> [Problem statement]:
Examine the listing below and state how many of its lines contain the word "instruction". Write only the number.

-------- Data for processing

-- ==== Sys2Proof/Laws/PerInstr.lean ====
section
/-! SUPPORT.  One lemma per instruction: how many words it takes, what its meaning is, and which operands it names.  They are true by computation,
so that no proof unfolds the tables of the encoder, of the dispatcher or of the operands. -/

namespace Sys2Proof.Laws.Length

/-- An instruction takes at most two words (R333, R342). -/
def Statement (i : Instr) : Prop := (encode i).length ≤ 2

----------------

> [Task answer]:
2